Exercise description: Although the data below holds other lines too, output only those from the line with "let age := d.rd 0x5900 5" up to and including the line with "let crossed := fun", exactly as they appear.

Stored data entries
-- ==== Sys2Proof/Machine/Recorder.lean ====
section
/-! DEFINITION. Time base, disturbance recorder, event log files, memory and service life (spec/20_recorder_and_health.md).
Choices of the model: assumption log 75. -/
namespace Sys2Proof.Machine

/-! ### Time -/

/-- The UTC second a time source's reading names (R666): IRIG-B time plus the offset in minutes, or the DC system time's
whole seconds plus the DC offset. -/
def Device.sourceSecond (d : Device) (mode reading : Nat) : Nat :=
  if mode = 3 then (reading / 1000000000 + d.rd 0x9000 0x06) % 2 ^ 32
  else ((reading : Int) + 60 * d.rdI 0x9000 0x05).toNat % 2 ^ 32

/-- TIME_EDGE (R666, R667): an edge of the source of mode `mode`; `reading` is the IRIG-B second or the DC system time in ns,
`offUs` how far the edge lies from a whole second after the last accepted edge, `delay` the ns from the edge to the send.
A valid edge sends a time message on channel 6; an edge more than 10 µs off is rejected and counted. -/
def execTimeEdge (mode reading offUs delay : Nat) (s : State) : Out :=
  s.run fun d =>
    if mode = 0 || mode ≠ d.rd 0x9000 0x03 || d.boot.stationHeld || d.boot.stationDown then d
    else
      let sec := d.sourceSecond mode reading
      let follows := mode ≠ 1 || (d.time.lastSec + 1 == sec)
      if d.time.accepted && offUs > 10 then
        (d.bump 0x9000 0x07 0x08).stEvent 0x9000 0x07 lvWarn []
      else
        let ok := follows
        let d := { d with time := { d.time with lastSec := sec, accepted := d.time.accepted || ok } }
        if ok then
          let d := d.wr 0x2000 0x05 sec
          (d.send 6 0x06 mode 0 (leBytes 4 sec ++ leBytes 4 delay ++ [mode, 0, 0, 0])).dev
        else d

/-- TIME_MESSAGE (R667, R668): the plant half receives a time message `sinceT0` ns after the present T0; the edge lies DELAY
and 1.0 µs earlier, and the pair (n_s, u) is stored (assumption log 82). -/
def execTimeMessage (sec delay sinceT0 : Nat) (s : State) : Out :=
  s.run fun d =>
    if d.boot.plantHeld then d
    else
      let back := delay + 1000
      let ticks := if back ≤ sinceT0 then 0 else (back - sinceT0 + 1000 * d.period - 1) / (1000 * d.period)
      let d := { d with time := { d.time with ns := d.tick - ticks, us := sec % 2 ^ 32, known := true, missing := 0 } }
      d.wr 0x9000 0x04 1

/-- TIME_HOLDOVER (R668): three consecutive expected edges missing or rejected. -/
def execTimeHoldover (s : State) : Out :=
  s.run fun d => if d.rd 0x9000 0x04 = 1 then { d with time := { d.time with missing := 3 } }.wr 0x9000 0x04 2 else d

/-! ### Recorder slots -/

/-- RECORDER_TRIGGER (R676, R678, R679): a trigger event reaches the station cores. -/
def execRecorderTrigger (src t : Nat) (s : State) : Out :=
  s.run fun d => if d.boot.stationHeld || d.boot.stationDown then d else d.recTrigger src t

/-- A slot ends its recording. -/
def Device.recEnd (d : Device) (trunc : Bool) : Device :=
  let end1 := fun (sl : RecSlot) =>
    if sl.state = 2 then { sl with state := 3, flags := if trunc then setBit sl.flags 3 true else sl.flags } else sl
  { d with recorder := d.recorder.map end1 }.armRecorder

/-- The record of a slot is stored: its last tick, and the last snapshot of each lane pair where snapshots are kept. -/
def Device.recorded (d : Device) (sl : RecSlot) : Bool :=
  let last := match sl.ticks.getLast? with
    | some x => x.tick
    | none => 0
  let snapLast := d.lastSnap sl.trigTick
  let snaps := (sl.snaps.filter fun x => x.tick == snapLast).length
  sl.state == 2 && decide (last + 1 ≥ sl.trigTick + d.recN)
    && (d.rd 0xB000 0x0A == 0 || decide (snaps ≥ d.lanePairs.length))

/-- RECORDING_END (R678): tick t + N - 1 and the last snapshot are stored. -/
def execRecordingEnd (s : State) : Out :=
  s.run fun d =>
    if d.recorder.any d.recorded then d.recEnd false else d

/-- RECORDING_STREAM_TIMEOUT (R678): no stream for 10 ms ends the recording with TRUNC. -/
def execRecordingStreamTimeout (s : State) : Out :=
  s.run fun d => if d.recorder.any (fun sl => sl.state == 2) then d.recEnd true else d

/-- FoE access: the mailbox serves it in every state but INIT, and the password must be 0 (R528, R567). -/
def Device.foeOk (d : Device) (password : Nat) : Bool := d.station.al != 1 && password == 0

/-- Leave an FoE error for the master. -/
def Device.foeError (d : Device) (e : Nat) : Device := { d with station := { d.station with foeErr := e, foeOut := [] } }

/-- Leave an FoE file for the master. -/
def Device.foeFile (d : Device) (bs : List Nat) : Device := { d with station := { d.station with foeErr := 0, foeOut := bs } }

/-- The header of a record file, Table 20.5, 256 bytes with byte 0 in bits [2047:2040] and fields little-endian. -/
def Device.recHeader (d : Device) (i : Nat) (sl : RecSlot) : List Nat :=
  let pairs := d.lanePairs.foldl (fun m p => m + 2 ^ p) 0
  leBytes 4 0x4B524543 ++ [1, i, sl.flags % 256, d.rd 0x2010 0x02] ++ leBytes 2 sl.trigSrc ++ leBytes 8 sl.trigTick
    ++ leBytes 4 sl.utc ++ leBytes 4 sl.subsec ++ leBytes 8 (sl.oldest sl.trigTick) ++ leBytes 4 sl.ticks.length
    ++ leBytes 4 (sl.snaps.length / max 1 d.lanePairs.length) ++ leBytes 2 d.recChannels ++ leBytes 2 pairs ++ leBytes 2 (d.rd 0xB000 0x0A)
    ++ [sl.retrig.length % 256] ++ leBytes 4 sl.cfgVer ++ leBytes 4 sl.cfgCrc ++ leBytes 4 sl.gaps ++ leBytes 195 0

/-- The record file of a slot (R680). -/
def Device.recFile (d : Device) (i : Nat) (sl : RecSlot) : List Nat :=
  let c := d.recChannels
  let retr := (List.range 16).flatMap fun k =>
    match sl.retrig[k]? with
    | some (m, t) => leBytes 2 m ++ leBytes 6 0 ++ leBytes 8 t
    | none => leBytes 16 0
  let body := d.recHeader i sl ++ retr ++ leBytes 2048 (d.rd 0xB000 0x09)
    ++ sl.ticks.flatMap (fun t => (t.vals.take c).flatMap (leBytes 4)) ++ sl.snaps.flatMap (·.reports)
  body ++ leBytes 4 (crc32c body)

/-- FOE_READ_RECORD (R680): slot `i` is read whole and marked EXPORTED; a slot not HELD or EXPORTED gives 0x8006. -/
def execFoeReadRecord (i password : Nat) (s : State) : Out :=
  s.run fun d =>
    if d.station.al = 1 then d
    else if !d.foeOk password then d.foeError 0x8004
    else
      match d.recorder[i]? with
      | none => d.foeError 0x8006
      | some sl =>
        if sl.state = 3 || sl.state = 4 then
          let d := d.foeFile (d.recFile i sl)
          { d with recorder := d.recorder.set i { sl with state := 4 } }.armRecorder
        else d.foeError 0x8006

/-- FOE_READ_EVENT_LOG (R672): tk_evt is the event log as it stands, oldest first, 64 bytes per entry. -/
def execFoeReadEventLog (password : Nat) (s : State) : Out :=
  s.run fun d =>
    if d.station.al = 1 then d
    else if !d.foeOk password then d.foeError 0x8004
    else d.foeFile (d.station.log.flatMap RingEntry.bytes)

/-- Set the slots up at the plant restart that brings the list and the span into force; a changed size discards what is HELD
or EXPORTED (R675, R681). -/
def Device.recorderSetup (d : Device) : Device :=
  let size := slotMiB d.period d.recChannels (d.rd 0xB000 0x0A) d.lanePairs.length
  let old := d.rd 0xB000 0x03
  let d := (d.wr 0xB000 0x03 size).wr 0xB000 0x02 (slotCount size)
  if old ≠ 0 && old ≠ size then
    let kept := fun (sl : RecSlot) => sl.state == 3 || sl.state == 4
    let lost := (d.recorder.filter kept).length
    let d : Device := { d with recorder := d.recorder.map fun sl => if kept sl then RecSlot.reset else sl }
    ((List.range lost).foldl (fun (d : Device) _ => d.stCount 0xB000 0x11 0x12) d).armRecorder
  else d.armRecorder

/-- The recorder at a reset of the station half: every slot FREE, each HELD or RECORDING record lost (Table 20.4). -/
def Device.recorderStationReset (d : Device) : Device :=
  let lost := (d.recorder.filter fun (sl : RecSlot) => sl.state == 3 || sl.state == 2).length
  ({ d with recorder := d.recorder.map fun _ => RecSlot.reset }.bumpBy 0xB000 0x11 0x12 lost).showSlots

/-! ### Memory and service life -/

/-- MEMORY_SCRUB (R683): a pass of the scrubber writes back and counts the corrected words of plant memory; `dram` words of the station
DRAM were corrected meanwhile. -/
def execMemoryScrub (corrected dram : Nat) (s : State) : Out :=
  s.run fun d =>
    let d := if d.boot.plantHeld then d else d.bumpBy 0x9000 0x0B 0x0C corrected
    if dram = 0 || d.boot.stationHeld || d.boot.stationDown then d
    else (d.bumpBy 0x9000 0x0F 0x10 dram).stEvent 0x9000 0x0F lvWarn []

/-- The acceleration factor a(T) of R684 for a temperature in thousandths of a degree Celsius. -/
def accel (mC : Int) : Rat :=
  let t : Rat := (mC : Rat) / 1000 + 27315 / 100
  Config.realExp (7 / 10 / (8617 / 100000000) * (100 / 34315 - 1 / t))

/-- LIFE_ACCOUNTING (R684): once per second the case temperature is estimated and a(T)/3,600 h is added; events at 90 %, at
100 % and when the temperature leaves the recommended range of -40 to +95 °C (R707, Table 21.9). The
second also counts in the operating hours, in the station half's uptime, in the remaining lockout of its logins (R539) and in the age of the store's measurement (assumption log 76). -/
def execLifeAccounting (mC : Int) (s : State) : Out :=
  s.run fun d =>
    let up := d.life.upSecs + 1
    let d := if d.boot.stationHeld || d.boot.stationDown then d
             else { d with life := { d.life with upSecs := up } }.wr 0x2000 0x04 up
    let d := if d.boot.stationHeld || d.boot.stationDown || d.rd 0x2002 0x0B = 0 then d else d.wr 0x2002 0x0B (d.rd 0x2002 0x0B - 1)
    let age := d.rd 0x5900 5
    let d := if age = 0xFFFFFFFF || !d.power.retention then d else d.wr 0x5900 5 (min (age + 1) 0xFFFFFFFE)
    if d.boot.plantHeld then d
    else
      let before := d.life.eqHours
      let after := before + accel mC / 3600
      let secs := d.life.opSecs + 1
      let out := decide (mC < -40000) || decide (mC > 95000)
      let left := out && !d.life.tempOut
      let d := { d with life := { d.life with eqHours := after, opSecs := secs, tempOut := out } }
      let d := ((d.wrF 0x9000 0x09 ((mC : Rat) / 1000)).wr 0x9000 0x11 (secs / 3600)).wr 0x9000 0x12 (ratFloor after).toNat
      let d := d.wrF 0x9000 0x13 (100 * after / 262980)
      let crossed := fun (p : Rat) => decide (before < 262980 * p ∧ 262980 * p ≤ after)
      let d := if crossed (9 / 10) then d.event 0x9000 0x13 lvWarn [] else d
      let d := if crossed 1 then d.event 0x9000 0x13 lvWarn [] else d
      if left then d.bumpEvent 0x9000 0x14 0x15 lvWarn [] else d

end Sys2Proof.Machine
end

Task solution:
    let age := d.rd 0x5900 5
    let d := if age = 0xFFFFFFFF || !d.power.retention then d else d.wr 0x5900 5 (min (age + 1) 0xFFFFFFFE)
    if d.boot.plantHeld then d
    else
      let before := d.life.eqHours
      let after := before + accel mC / 3600
      let secs := d.life.opSecs + 1
      let out := decide (mC < -40000) || decide (mC > 95000)
      let left := out && !d.life.tempOut
      let d := { d with life := { d.life with eqHours := after, opSecs := secs, tempOut := out } }
      let d := ((d.wrF 0x9000 0x09 ((mC : Rat) / 1000)).wr 0x9000 0x11 (secs / 3600)).wr 0x9000 0x12 (ratFloor after).toNat
      let d := d.wrF 0x9000 0x13 (100 * after / 262980)
      let crossed := fun (p : Rat) => decide (before < 262980 * p ∧ 262980 * p ≤ after)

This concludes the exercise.